An exact transcription of all the data is required.
+++
theorem exec_localPinChange {s : State} (running : s.inReset = false) (i : Fin 9) (level : Bool) : exec (.localPinChange i level) s =
    .next { s with inputs := modifyAt s.inputs i (Debouncer.pinChange s.tables.hub.debounce level) } := by
  show Host.Outcome.next _ = _
  rw [running]
  rfl

theorem exec_teachPinChange {s : State} (running : s.inReset = false) (level : Bool) : exec (.teachPinChange level) s =
    .next { s with mgmt := { s.mgmt with pin := s.mgmt.pin.pinChange 20 level } } := by
  show Host.Outcome.next _ = _
  rw [running]
  rfl

/-- Settles O34: both lines run the one debouncer. -/
theorem pinsRunTheirDebouncers : Obligations.PinsRunTheirDebouncers := by
  unfold Obligations.PinsRunTheirDebouncers
  intro s i level running moved
  refine ⟨?_, fun moves => ?_, ?_, fun moves => ?_⟩
  · rw [exec_localPinChange running, modifyAt_still s.inputs i (pinChange_same _ _)]
  · have step := exec_localPinChange running i level
    rw [modifyAt, pinChange_moved moves] at step
    exact step
  · rw [exec_teachPinChange running, pinChange_same]
  · have step := exec_teachPinChange running level
    rw [pinChange_moved moves] at step
    exact step

/-! A WRITE row whose effect changes the hub alone (R174, R176). -/

/-- A row that is taken is answered OK, with the STATE need of what its effect has made. -/
theorem event_write_effect {s u : State} (r : Requester) {table : Nat} (small : table < 16) {index : BitVec 8} {field : Lane}
    {v : BitVec 24} {t : Tables} (takes : s.takesRequests) (free : committing s = false)
    (checked : s.tables.writeChecked table index.toNat field.toNat v.toNat = (.ok, t))
    (effect : writeEffect table index.toNat field.toNat (Ev.start { s with tables := t }) = Ev.start u) (made : u.copiesMade) :
    event (requestEvent r 2 (serveWrite (writeLanes table index field v))) s = .next (answered (afterNeed s u) r 2 0 []) := by
  refine event_request s u r 2 _ .ok [] takes made ?_ (by decide)
  rw [serveWrite_row small index field v free, writeField_taken (e := Ev.start s) checked]
  exact congrArg (·, some (Status.ok, [])) effect

theorem tableAddress {table index field : Nat} (known : table ≤ 9) (entry : index < tableEntries table)
    (small : field < tableFields table) : addressStatus table index field = .ok :=
  (addressStatus_ok_iff _ _ _).mpr ((addressCode_eq_zero _ _ _).mpr ⟨known, entry, small⟩)

/-! POD_TIMEOUT_WRITE (R55). -/

theorem writeField_podTimeout (t : Tables) {index : Nat} (field v : Nat) (p : Fin 8) (h : index = p.val) :
    t.writeField 3 index field v = (ranged v 0 255 v).map fun x => { t with podTimeouts := t.podTimeouts.set p x } := by
  subst h
  unfold Tables.writeField
  simp only [writeEntry_fin, Option.map_map]
  rfl

/-- The hub with a pod's timeout written, and the timer of a known pod running with it or stopped (R55). -/
def podTimeoutSet (p : Fin 8) (v : BitVec 24) (s : State) : State :=
  { s with
    tables := { s.tables with podTimeouts := s.tables.podTimeouts.set p v.toNat }
    pods := if s.pods[linkPod p].known then
        s.pods.set (linkPod p) { s.pods[linkPod p] with timer := if v = 0 then none else some (v.toNat * 100) }
      else s.pods }

theorem podTimeoutWritten_eq (p : Fin 8) (v : BitVec 24) (s : State) :
    podTimeoutWritten p { s with tables := { s.tables with podTimeouts := s.tables.podTimeouts.set p v.toNat } } = podTimeoutSet p v s := by
  have timer : podTimerStart (s.tables.podTimeouts.set p v.toNat)[p] = if v = 0 then none else some (v.toNat * 100) := by
    have zero : v.toNat = 0 ↔ v = 0 := by rw [← BitVec.toNat_inj]; rfl
    simp [podTimerStart, zero]
  unfold podTimeoutWritten podTimeoutSet
  simp only [timer]
  split <;> rfl

section
variable {s : State} (r : Requester) {pod : BitVec 8} {v : BitVec 24} (takes : s.takesRequests) (free : committing s = false)
  {p : Fin 8} (h : pod.toNat = p.val)
include takes free h

theorem exec_podTimeoutWrite_badValue (big : 256 ≤ v.toNat) : exec (.podTimeoutWrite r pod v) s = .next (answered s r 2 5 []) := by
  have refused : s.tables.writeField 3 pod.toNat 0 v.toNat = none := by
    rw [writeField_podTimeout s.tables 0 _ p h, ranged, if_neg (by omega)]
    rfl
  have entry : pod.toNat < tableEntries 3 := h ▸ p.isLt
  exact event_write_refused r (by decide) takes free
    (writeChecked_value _ _ (tableAddress (by decide) entry (by decide)) (by decide) refused) (by decide)

theorem exec_podTimeoutWrite_taken (small : v.toNat < 256) :
    exec (.podTimeoutWrite r pod v) s = .next (answered (podTimeoutSet p v s) r 2 0 []) := by
  have taken : s.tables.writeField 3 pod.toNat 0 v.toNat =
      some { s.tables with podTimeouts := s.tables.podTimeouts.set p v.toNat } := by
    rw [writeField_podTimeout s.tables 0 _ p h, ranged, if_pos (by omega)]
    rfl
  have checked := writeChecked_taken _ _ (tableAddress (by decide) (show pod.toNat < tableEntries 3 from h ▸ p.isLt) (by decide))
    (by decide) taken
  have still : afterNeed s (podTimeoutSet p v s) = podTimeoutSet p v s := afterNeed_still rfl rfl rfl
  refine (event_write_effect r (by decide) takes free checked (u := podTimeoutSet p v s) ?_ takes.copied).trans (by rw [still])
  rw [h]
  exact (dif_pos p.isLt).trans (congrArg Ev.start (podTimeoutWritten_eq p v s))

end

/-! CONDITION_WRITE (R63, R70). -/

theorem writeField_condition (t : Tables) {index : Nat} (field v : Nat) (c : Fin 16) (h : index = c.val) :
    t.writeField 4 index field v = (t.conds[c].writeField field v).map fun e => { t with conds := t.conds.set c e } := by
  subst h
  unfold Tables.writeField
  simp only [writeEntry_fin, Option.map_map]
  rfl

/-- The hub with an entry written, its truth false and its mark clear (R70). -/
def conditionSet (c : Fin 16) (e : CondEntry) (s : State) : State :=
  { s with
    tables := { s.tables with conds := s.tables.conds.set c e }
    conds := s.conds.set c { truth := false, unordered := false } }

theorem conditionWrite_onlyField {c e : CondEntry} {field v : Nat} (taken : c.writeField field v = some e) :
    onlyField (condNumbers c) (condNumbers e) field v :=
  ⟨(conditionWrite c field v).reads e taken, fun f other => (conditionWrite c field v).keeps e taken f other (.inr (.inr (by decide)))⟩

theorem conditionWrite_field {c e : CondEntry} {field v : Nat} (taken : c.writeField field v = some e) : field < 7 :=
  (List.getElem?_eq_some_iff.mp ((conditionWrite c field v).reads e taken)).1

section
variable {s : State} (r : Requester) {entry : BitVec 8} {field : Lane} {v : BitVec 24} (takes : s.takesRequests)
  (free : committing s = false) {c : Fin 16} (h : entry.toNat = c.val)
include takes free h

theorem exec_conditionWrite_badValue (small : field.toNat < 7) (refused : s.tables.conds[c].writeField field.toNat v.toNat = none) :
    exec (.conditionWrite r entry field v) s = .next (answered s r 2 5 []) := by
  have none : s.tables.writeField 4 entry.toNat field.toNat v.toNat = none := by
    rw [writeField_condition s.tables _ _ c h, refused]
    rfl
  have address := tableAddress (table := 4) (by decide) (show entry.toNat < 16 from h ▸ c.isLt) small
  exact event_write_refused r (by decide) takes free (writeChecked_value _ _ address (by decide) none) (by decide)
+++
Expected answer.
theorem exec_localPinChange {s : State} (running : s.inReset = false) (i : Fin 9) (level : Bool) : exec (.localPinChange i level) s =
    .next { s with inputs := modifyAt s.inputs i (Debouncer.pinChange s.tables.hub.debounce level) } := by
  show Host.Outcome.next _ = _
  rw [running]
  rfl

theorem exec_teachPinChange {s : State} (running : s.inReset = false) (level : Bool) : exec (.teachPinChange level) s =
    .next { s with mgmt := { s.mgmt with pin := s.mgmt.pin.pinChange 20 level } } := by
  show Host.Outcome.next _ = _
  rw [running]
  rfl

/-- Settles O34: both lines run the one debouncer. -/
theorem pinsRunTheirDebouncers : Obligations.PinsRunTheirDebouncers := by
  unfold Obligations.PinsRunTheirDebouncers
  intro s i level running moved
  refine ⟨?_, fun moves => ?_, ?_, fun moves => ?_⟩
  · rw [exec_localPinChange running, modifyAt_still s.inputs i (pinChange_same _ _)]
  · have step := exec_localPinChange running i level
    rw [modifyAt, pinChange_moved moves] at step
    exact step
  · rw [exec_teachPinChange running, pinChange_same]
  · have step := exec_teachPinChange running level
    rw [pinChange_moved moves] at step
    exact step

/-! A WRITE row whose effect changes the hub alone (R174, R176). -/

/-- A row that is taken is answered OK, with the STATE need of what its effect has made. -/
theorem event_write_effect {s u : State} (r : Requester) {table : Nat} (small : table < 16) {index : BitVec 8} {field : Lane}
    {v : BitVec 24} {t : Tables} (takes : s.takesRequests) (free : committing s = false)
    (checked : s.tables.writeChecked table index.toNat field.toNat v.toNat = (.ok, t))
    (effect : writeEffect table index.toNat field.toNat (Ev.start { s with tables := t }) = Ev.start u) (made : u.copiesMade) :
    event (requestEvent r 2 (serveWrite (writeLanes table index field v))) s = .next (answered (afterNeed s u) r 2 0 []) := by
  refine event_request s u r 2 _ .ok [] takes made ?_ (by decide)
  rw [serveWrite_row small index field v free, writeField_taken (e := Ev.start s) checked]
  exact congrArg (·, some (Status.ok, [])) effect

theorem tableAddress {table index field : Nat} (known : table ≤ 9) (entry : index < tableEntries table)
    (small : field < tableFields table) : addressStatus table index field = .ok :=
  (addressStatus_ok_iff _ _ _).mpr ((addressCode_eq_zero _ _ _).mpr ⟨known, entry, small⟩)

/-! POD_TIMEOUT_WRITE (R55). -/

theorem writeField_podTimeout (t : Tables) {index : Nat} (field v : Nat) (p : Fin 8) (h : index = p.val) :
    t.writeField 3 index field v = (ranged v 0 255 v).map fun x => { t with podTimeouts := t.podTimeouts.set p x } := by
  subst h
  unfold Tables.writeField
  simp only [writeEntry_fin, Option.map_map]
  rfl

/-- The hub with a pod's timeout written, and the timer of a known pod running with it or stopped (R55). -/
def podTimeoutSet (p : Fin 8) (v : BitVec 24) (s : State) : State :=
  { s with
    tables := { s.tables with podTimeouts := s.tables.podTimeouts.set p v.toNat }
    pods := if s.pods[linkPod p].known then
        s.pods.set (linkPod p) { s.pods[linkPod p] with timer := if v = 0 then none else some (v.toNat * 100) }
      else s.pods }

theorem podTimeoutWritten_eq (p : Fin 8) (v : BitVec 24) (s : State) :
    podTimeoutWritten p { s with tables := { s.tables with podTimeouts := s.tables.podTimeouts.set p v.toNat } } = podTimeoutSet p v s := by
  have timer : podTimerStart (s.tables.podTimeouts.set p v.toNat)[p] = if v = 0 then none else some (v.toNat * 100) := by
    have zero : v.toNat = 0 ↔ v = 0 := by rw [← BitVec.toNat_inj]; rfl
    simp [podTimerStart, zero]
  unfold podTimeoutWritten podTimeoutSet
  simp only [timer]
  split <;> rfl

section
variable {s : State} (r : Requester) {pod : BitVec 8} {v : BitVec 24} (takes : s.takesRequests) (free : committing s = false)
  {p : Fin 8} (h : pod.toNat = p.val)
include takes free h

theorem exec_podTimeoutWrite_badValue (big : 256 ≤ v.toNat) : exec (.podTimeoutWrite r pod v) s = .next (answered s r 2 5 []) := by
  have refused : s.tables.writeField 3 pod.toNat 0 v.toNat = none := by
    rw [writeField_podTimeout s.tables 0 _ p h, ranged, if_neg (by omega)]
    rfl
  have entry : pod.toNat < tableEntries 3 := h ▸ p.isLt
  exact event_write_refused r (by decide) takes free
    (writeChecked_value _ _ (tableAddress (by decide) entry (by decide)) (by decide) refused) (by decide)

theorem exec_podTimeoutWrite_taken (small : v.toNat < 256) :
    exec (.podTimeoutWrite r pod v) s = .next (answered (podTimeoutSet p v s) r 2 0 []) := by
  have taken : s.tables.writeField 3 pod.toNat 0 v.toNat =
      some { s.tables with podTimeouts := s.tables.podTimeouts.set p v.toNat } := by
    rw [writeField_podTimeout s.tables 0 _ p h, ranged, if_pos (by omega)]
    rfl
  have checked := writeChecked_taken _ _ (tableAddress (by decide) (show pod.toNat < tableEntries 3 from h ▸ p.isLt) (by decide))
    (by decide) taken
  have still : afterNeed s (podTimeoutSet p v s) = podTimeoutSet p v s := afterNeed_still rfl rfl rfl
  refine (event_write_effect r (by decide) takes free checked (u := podTimeoutSet p v s) ?_ takes.copied).trans (by rw [still])
  rw [h]
  exact (dif_pos p.isLt).trans (congrArg Ev.start (podTimeoutWritten_eq p v s))

end

/-! CONDITION_WRITE (R63, R70). -/

theorem writeField_condition (t : Tables) {index : Nat} (field v : Nat) (c : Fin 16) (h : index = c.val) :
    t.writeField 4 index field v = (t.conds[c].writeField field v).map fun e => { t with conds := t.conds.set c e } := by
  subst h
  unfold Tables.writeField
  simp only [writeEntry_fin, Option.map_map]
  rfl

/-- The hub with an entry written, its truth false and its mark clear (R70). -/
def conditionSet (c : Fin 16) (e : CondEntry) (s : State) : State :=
  { s with
    tables := { s.tables with conds := s.tables.conds.set c e }
    conds := s.conds.set c { truth := false, unordered := false } }

theorem conditionWrite_onlyField {c e : CondEntry} {field v : Nat} (taken : c.writeField field v = some e) :
    onlyField (condNumbers c) (condNumbers e) field v :=
  ⟨(conditionWrite c field v).reads e taken, fun f other => (conditionWrite c field v).keeps e taken f other (.inr (.inr (by decide)))⟩

theorem conditionWrite_field {c e : CondEntry} {field v : Nat} (taken : c.writeField field v = some e) : field < 7 :=
  (List.getElem?_eq_some_iff.mp ((conditionWrite c field v).reads e taken)).1

section
variable {s : State} (r : Requester) {entry : BitVec 8} {field : Lane} {v : BitVec 24} (takes : s.takesRequests)
  (free : committing s = false) {c : Fin 16} (h : entry.toNat = c.val)
include takes free h

theorem exec_conditionWrite_badValue (small : field.toNat < 7) (refused : s.tables.conds[c].writeField field.toNat v.toNat = none) :
    exec (.conditionWrite r entry field v) s = .next (answered s r 2 5 []) := by
  have none : s.tables.writeField 4 entry.toNat field.toNat v.toNat = none := by
    rw [writeField_condition s.tables _ _ c h, refused]
    rfl
  have address := tableAddress (table := 4) (by decide) (show entry.toNat < 16 from h ▸ c.isLt) small
  exact event_write_refused r (by decide) takes free (writeChecked_value _ _ address (by decide) none) (by decide)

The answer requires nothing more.